/-- SERIL_DATAGRAM (R464). -/
def execSerilDatagram (ip port : Nat) (bytes nonce : List Byte) (s : State) : Host.Outcome State Fault Refusal :=
  let n := bytes.length - 52
  let body := bytes.take (20 + n)
  let msg := body.drop 20
  let keyId := hdr bytes 4 1
  let id := hdr bytes 8 4
  if !(s.mbx.isOpen && s.sys.mladirUp) ∨ bytes.length < 68 ∨ 1024 < n ∨ bytes.take 4 ≠ [0x53, 0x45, 0x52, 0x4C] ∨ hdr bytes 5 1 ≠ 1 ∨
      hdr bytes 6 2 ≠ 0 then .next s
  else if id = 0 then
    match Tbl.find s.mbx.keys keyId with
    | some (_, key) => .next (if bytes.drop (20 + n) = hmac key body then openingDatagram keyId ip port msg nonce s else badDatagram s)
    | none => .next (badDatagram s)
  else match Tbl.find s.mbx.sessions id with
    | none => .next (badDatagram s)
    | some x =>
      if bytes.drop (20 + n) ≠ hmac x.key body ∨ x.keyId ≠ keyId ∨ x.ip ≠ ip ∨ x.port ≠ port ∨ !counterNew x (hdr bytes 12 8) then
        .next (badDatagram s)
      else
        let s := { s with mbx := { s.mbx with sessions := Tbl.put s.mbx.sessions id (noteCounter (hdr bytes 12 8) s.clk.raw x) } }
        handleMessage x.slot [] msg s

end Sys2Proof.Machine
end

------------------------------

**What needs to be done:** Note every line in the material with "then" and copy it.

**Output of the task:**
      hdr bytes 6 2 ≠ 0 then .next s
  else if id = 0 then
    | some (_, key) => .next (if bytes.drop (20 + n) = hmac key body then openingDatagram keyId ip port msg nonce s else badDatagram s)
      if bytes.drop (20 + n) ≠ hmac x.key body ∨ x.keyId ≠ keyId ∨ x.ip ≠ ip ∨ x.port ≠ port ∨ !counterNew x (hdr bytes 12 8) then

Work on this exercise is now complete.